For Cluster version, the above parameters are in s3_migration_config.ini
For Serverless version, the above parameters are in head lines in lambda_function_jobsender and lambda_function_worker python files.

Senario of choosing parameters

  • S3 new object trigger SQS Jobs:
  UpdateVersionId = False  
  GetObjectWithVersionId = True   

In this S3 trigger SQS case, when S3 Versioning enable, the SQS message contains versionId. Worker just follow this versionId to get source S3 bucket. If broken while transfering and recovering, it still get object with the same versionId.
If you don't have the GetObjectVersion permission, you need to set these parameters to False, otherwise get object will fail because of AccessDenied.

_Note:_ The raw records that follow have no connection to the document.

-- ==== Sys2Proof/Machine/HostRegs.lean ====
section
/-! DEFINITION. The registers of BAR0 and the aperture of BAR2 (R390, Table 21-1), ready records (Table 21-2). -/

namespace Sys2Proof.Machine

/-- A ready record as a number (Table 21-2). -/
def Device.readyBits (dv : Device) (n : Nat) : Nat :=
  let x := dv.readyOf n
  let head := atBits 0 1 (b2n x.ready) + atBits 1 1 (b2n x.busy) + atBits 2 1 (b2n x.failed) + atBits 3 1 (b2n x.retired)
    + atBits 8 3 x.kstate
  if n < 64 then
    let at_ (k : Nat) : Nat := if x.ready then windowPa k n else 0
    head + atBits 11 6 x.entry + atBits 48 48 (at_ 0) + atBits 96 48 (at_ 1) + atBits 144 48 (at_ 2) + atBits 192 48 (at_ 3)
      + atBits 240 64 x.rframe
  else if n < 104 then head + atBits 32 16 x.pcount + atBits 48 32 x.uecnt
  else if n < 108 then head
  else head + atBits 11 5 x.entry + atBits 40 8 x.peer

/-- DGRANT of a region (Table 21-5). -/
def Region.dgrant (x : Region) : Nat :=
  atBits 0 8 x.ceil + atBits 8 8 x.req + atBits 16 8 x.grant + atBits 24 5 x.fstep + atBits 30 1 (b2n x.gated)
    + atBits 31 1 (b2n x.therm)

/-- MODCAP is written: a value above 8,000 is taken as 8,000. -/
def Device.setModcap (dv : Device) (v : Nat) : Device := { dv with bar0 := { dv.bar0 with modcap := Nat.min v 8000 } }

/-- CEIL of a region is written: a value above 160 is taken as 160 (Table 21-5). -/
def Device.setCeil (dv : Device) (r v : Nat) : Device := dv.withRegion r fun x => { x with ceil := Nat.min (v % 256) 160 }

/-- PFTSET of a region is written (Table 21-1). -/
def Device.setPft (dv : Device) (r v : Nat) : Device := dv.withRegion r fun x => { x with pftset := v % 65536 }

/-- A mailbox. -/
def Device.box (dv : Device) (p : Nat) : Mailbox := (dv.boxes[p]?).getD Mailbox.zero

/-- Changes a mailbox. -/
def Device.withBox (dv : Device) (p : Nat) (f : Mailbox → Mailbox) : Device :=
  { dv with boxes := dv.boxes.setIfInBounds p (f (dv.box p)) }

/-- Status of a requester's command: a port's KSTAT, or that of the management port, the fifth requester (R393, R399). -/
def Device.kstatOf (dv : Device) (p : Nat) : Nat := if p = 4 then dv.mgmt.kstat else (dv.box p).kstat

/-- Sets the status and the response of a requester. -/
def Device.setKstat (dv : Device) (p st : Nat) (resp : Option (List Byte)) : Device :=
  if p = 4 then { dv with mgmt := { dv.mgmt with kstat := st, kresp := resp.getD dv.mgmt.kresp } }
  else dv.withBox p fun b => { b with kstat := st, kresp := resp.getD b.kresp }

/-- A command completes: its status stands, one other than 0 is counted, and its requester is told (R391, R393, Table
21-4). -/
def Device.kilnEnd (dv : Device) (p st : Nat) (resp : Option (List Byte)) : Device :=
  let dv := dv.setKstat p st resp
  let dv := { dv with kiln := { dv.kiln with pending := dv.kiln.pending.drop 1 } }
  let dv := if st = 0 then dv else dv.refuse
  if p = 4 then
    if dv.mgmt.events then { dv with mgmt := { dv.mgmt with ibi := dv.mgmt.ibi ++ [0x03#8] } } else dv
  else dv.message p 0

/-- Codes that name no command end with status 1 as their turn comes (Table 21-4). -/
def Device.skipUnknown : Nat → Device → Device
  | 0, dv => dv
  | fuel + 1, dv =>
    match dv.kiln.pending with
    | (p, code) :: _ => if code = 0 ∨ 7 < code then Device.skipUnknown fuel (dv.kilnEnd p 1 none) else dv
    | [] => dv

/-- A command completes, and the next one's turn comes (R399). -/
def Device.kilnDone (dv : Device) (p st : Nat) (resp : Option (List Byte)) : Device :=
  Device.skipUnknown dv.kiln.pending.length (dv.kilnEnd p st resp)

/-- A port's commands are abandoned, a KUNLOAD that runs among them, and the next command's turn comes (R391, R399; entry 80). -/
def Device.dropCommands (dv : Device) (p : Nat) : Device :=
  let k := dv.kiln
  let keys := if (k.pending.head?.map (·.1)) = some p then k.keys.map fun (x : KeySlot) => { x with unloading := false } else k.keys
  let dv := { dv with kiln := { k with pending := k.pending.filter (·.1 != p), keys := keys } }
  Device.skipUnknown dv.kiln.pending.length dv

/-- HOST_PORT_RESET: the link drops and the mailbox is reset; nothing else is (R391). -/
def State.portReset (s : State) (p : Nat) : State :=
  if !(decide (p < 4)) then s
  else (s.linkDrop (.hostPort p)).withDev fun dv => { dv with boxes := dv.boxes.setIfInBounds p Mailbox.zero }.dropCommands p

/-- HOST_PORT_RESET (R391). -/
def execHostPortReset (port : Nat) (s : State) : Host.Outcome State Fault Refusal := .next (s.portReset port)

  • Jobsender compare S3 and send SQS Jobs. Here are two purposes:

    1. Integrity: For fully ensure even file is replaced while transfering, the file is still a complete file, not half new half old.
    JobsenderCompareVersionId = False  
    UpdateVersionId = True  
    GetObjectWithVersionId = True  
    

    For better performance, not to compare versionId in Jobsender, so send SQS message with versionId 'null'. And before Worker get object with versionId, it get the real versionId from source S3 and save to DynamoDB. When this object transfer complete, it will check the versionId matching again.

    1. Integrity and consistency: For compare source/destination S3 buckets existing files size and also compare version, and fully ensure even file is replaced while transfering, the file is still a complete file, not half new half old.
    JobsenderCompareVersionId = True  
    UpdateVersionId = False  
    GetObjectWithVersionId = True  
    

    Jobsender compare versionId in source bucket and in DynamoDB. Send SQS message with real versionId. Worker will follow this versioinId to get object.

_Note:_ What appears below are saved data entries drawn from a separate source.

-- ==== Sys2Proof/Certificates/Slice0/Obligations.lean ====
section
/-! DEFINITION. The statements about the machine that the provers take up. -/

section

open Sys2Proof Sys2Proof.Machine

/-- A step runs what its bundle decodes to (R191, R199, R208): where nothing else comes first, the instruction that the words
at pc decode to, alone or with the slots of its bundle after it, once the fetch has met the errors of its words (R366, R367), which
changes no register and no memory, and nothing where there is none; then the turn passes; words that decode to nothing run the
invalid bundle's step with their cause; a device step that is due, an event of the tile, the next slot of an open bundle, or the
replay of a stage (R370) comes before a bundle; and exec answers a next state for every instruction in every state. How turns
pass, a memory send going on as its tile's turn ends, is the model's own choice (entry 1). -/
def Obligations.StepRunsDecoded : Prop :=
  (∀ (i : Instr) (s : State), ∃ u, exec i s = .next u) ∧
  (∀ (s : State) (i : Instr) (h : Hdr) (r : List Word), s.Fetches → decodeHead s.core.ahead = .ok (i, r) → i.hdr = some h →
    vEncOk s.core.ctl.fmt i = true →
      (h.last = true → ∃ u, exec i s.met = .next u ∧ step s = .next u.turn) ∧
      (∀ j l, h.last = false → s.met.core.fetchBundle = .ok (i :: j :: l) →
        ∃ u, exec i { s.met with bundle := some ⟨s.met.core, 0, none, none, none⟩ } = .next u ∧ step s = .next u.turn)) ∧
  (∀ (s : State) (c : Cause), s.Fetches → decodeHead s.core.ahead = .error c →
    ∃ u, exec (.invalidBundle c 0#3) s.met = .next u ∧ step s = .next u.turn) ∧
  (∀ t : Tile, t.fetchMeet.files = t.files ∧ t.fetchMeet.pad = t.pad ∧ t.fetchMeet.ctl = t.ctl ∧ t.fetchMeet.sch.pc = t.sch.pc ∧
    (t.pad.codeSoft = [] → t.fileSoft = 0 → t.fileBad = false → t.inj.armed = 0 → t.fetchMeet = t)) ∧
  (∀ (s : State) (t : Tile), s.agenda = [] → s.dev.power.shutdown = false → s.bundle = none → s.core.dueEvent = none →
    s.core.mayIssue = true → s.core.replayFirst = some t →
    step s = .next (s.withCore t).turn ∧ t.files = s.core.files ∧ t.pad = s.core.pad ∧ t.sch.pc = s.core.sch.pc ∧
      t.sch.ready = Nat.max s.core.sch.ready s.core.sch.cycle + 2) ∧
  (∀ (s : State) (b : Bundle) (i : Instr) (l : List Instr), s.agenda = [] → s.dev.power.shutdown = false →
    s.bundle = some b → b.start.scan (8 - b.pos) b.pos false = .ok (i :: l) →
    ∃ u, exec i s = .next u ∧ step s = .next u.turn) ∧
  (∀ (s : State) (e : Due) (l : List Due), s.agenda = e :: l → step s = runDue e { s with agenda := l }) ∧
  (∀ (s : State) (e : Due), s.agenda = [] → s.dev.power.shutdown = false → s.bundle = none → s.core.dueEvent = some e →
    step s = runDue e s) ∧
  (∀ (s : State) (t : Tile) (l : List Tile), s.bundle = none → s.others = t :: l →
    (∀ x ∈ s.core.progressSends :: s.others, x.hits.isEmpty = true) →
    s.turn.core = t ∧ s.turn.others = l ++ [s.core.progressSends] ∧ s.turn.dev.hbm = s.dev.hbm ∧ ∃ m, s.turn.agenda = s.agenda ++ m)

/-- Decoding an encoding gives the instruction back with every operand, for every well-formed slot, whatever follows it; and
every word that decodes is the encoding of the one well-formed slot it decodes to (R190 to R198). -/
def Obligations.DecodeEncodeAgree : Prop :=
  (∀ (i : Instr) (h : Hdr) (r : List Word), i.hdr = some h → i.wf = true →
    (h.last = true ∨ ∀ w ∈ r.head?, isY w = false) → decodeHead (encode i ++ r) = .ok (i, r)) ∧
  (∀ (l r : List Word) (i : Instr), decodeHead l = .ok (i, r) → l = encode i ++ r ∧ i.wf = true ∧ ∃ h, i.hdr = some h)

/-- The words of the code image of Table 09-14, and a word of each class written out from the formats of Table 09-3, decode
to the slots they stand for. -/
def Obligations.DecodedWords : Prop :=
  let e : Hdr := ⟨true, 0#3⟩
  let m : Hdr := ⟨false, 0#3⟩
  decodeHead [0x09804200#32] = .ok (.xtoa m 1#4 1#5, []) ∧
  decodeHead [0x89808400#32] = .ok (.xtoa e 2#4 2#5, []) ∧
  decodeHead [0x91010401#32] = .ok (.ldw e 4#5 1#4 (.short 0#5) 0#2 1#3, []) ∧
  decodeHead [0x91014422#32] = .ok (.ldw e 5#5 1#4 (.short 1#5) 0#2 2#3, []) ∧
  decodeHead [0x50003000#32] = .ok (.wait m 3#7 0#3, []) ∧
  decodeHead [0x80418850#32] = .ok (.add e 6#5 4#5 5#5, []) ∧
  decodeHead [0x91C18808#32] = .ok (.stw e 6#5 2#4 (.short 0#5) 1#2, []) ∧
  decodeHead [0xC4000000#32] = .ok (.endTask e, []) ∧
  decodeHead [0b00001001000000101000000000000111#32, 0b11110001001000110100010101100111#32] =
    .ok (.movi e 5#5 (.long 0x12345677#32), []) ∧
  decodeHead [0b10100000110100001100001000101001#32] = .ok (.vfma ⟨true, 2#3⟩ 3#5 1#5 2#5 4#3 true, []) ∧
  decodeHead [0b10110010010000001001100000101100#32] = .ok (.xpt e (.ring 1#3) (.ring 3#3) 4#3, []) ∧
  decodeHead [0b11000001100111111111111111111001#32] = .ok (.loop ⟨true, 3#3⟩ (.short 0xFFFF#16) true, [])

/-- What reset leaves (R47, R134, R135, R146, R400): the tile in turn idle, its registers zero but for p0, scratchpad empty
and zero, no copy issued, tags free; nothing powered, ready, keyed, queued or enrolled. That a tile stands as at a launch,
and the contents of memory, are the model's choice (entries 2, 5, 6). -/
def Obligations.ResetValues : Prop :=
  let s := State.reset
  let t := s.core
  s.agenda = [] ∧ s.bundle = none ∧ s.others = [] ∧ t.sch.status = .idle ∧ t.sch.tm = false ∧ t.sch.cycle = 0 ∧
  (∀ r, t.rs r = 0#32) ∧ (∀ r, t.ra r = 0#32) ∧ (∀ r, t.rp r = decide (r = 0#3)) ∧ (∀ r k, laneWord t r k = 0#32) ∧
  (∀ n, n < 8 → t.tagSt n = .free) ∧ (∀ a, t.pad.mem.read a = 0#8) ∧ (∀ g, t.pad.full.has g = false) ∧
  (∀ n, n < 8 → (t.copyCh n).issued = 0#32 ∧ (t.copyCh n).done = 1#32 ∧ (t.copyCh n).halted = none) ∧
  t.ctl.vbud = 28 ∧ t.ctl.fmt = 0#32 ∧ t.ctl.rrb = 0 ∧ t.ctl.tvec = 0#32 ∧ (∀ n, (t.inCh n).bound = false) ∧
  Memory.wf t.pad.mem = true ∧ Memory.wf t.pad.code = true ∧ Memory.wf s.dev.hbm = true ∧
  s.dev.power.on = false ∧ s.dev.power.shutdown = false ∧ s.dev.bar0.waferid = 0 ∧
  (∀ k, (s.dev.readyOf k).ready = false ∧ (s.dev.readyOf k).failed = false) ∧ s.dev.queues = [] ∧ s.dev.nodes = [] ∧
  s.dev.kiln.keys = [] ∧ s.dev.kiln.operator = none ∧ s.dev.kiln.enrolCount ≤ 15 ∧ s.dev.kiln.leaf ≤ 2 ^ 20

  • For case that no need to compare version, and the file will not be replaced while transfering, or you don't have GetObjectVersion permission source bucket. Just set the three parameters to False. (Default)

Why not enable all by defult?

  • Performance: Get the source versionId list will spend much more time than just List objects. If you have lots of objects (such as more than 10K), and you are using Lambda as Jobsender, it might exceed the 15 minutes limit.

  • Permission: Not every bucket permits to GetObjectVersion. Some bucket might open read for GetObject, but not GetObjectVersion for you, e.g. some Open Data Set, even enabled Versioning.

Limitation and notice

  • Required memory = concurrency * ChunckSize. For the file < 50GB, ChunckSize is 5MB. For the file >50GB, ChunkSize will be auto change to Size/10000
    So for example is file average Size is 500GB , ChunckSize will be auto change to 50MB, and the default concurrency setting 5 File x 10 Concurrency/File = 50. So required 50 x 50MB = 2.5GB memory to run in EC2 or Lambda.
    If you need to increase the concurrency, can change it in config, but remember provision related memory for EC2 or Lambda.

  • Don't change the chunksize after start data copying.

  • To delete the resources only need one command: cdk destroy
    But you need to delete these resources manually: DynamoDB, CloudWatch Log Group, new created S3 bucket

License

This library is licensed under the MIT-0 License. See the LICENSE file.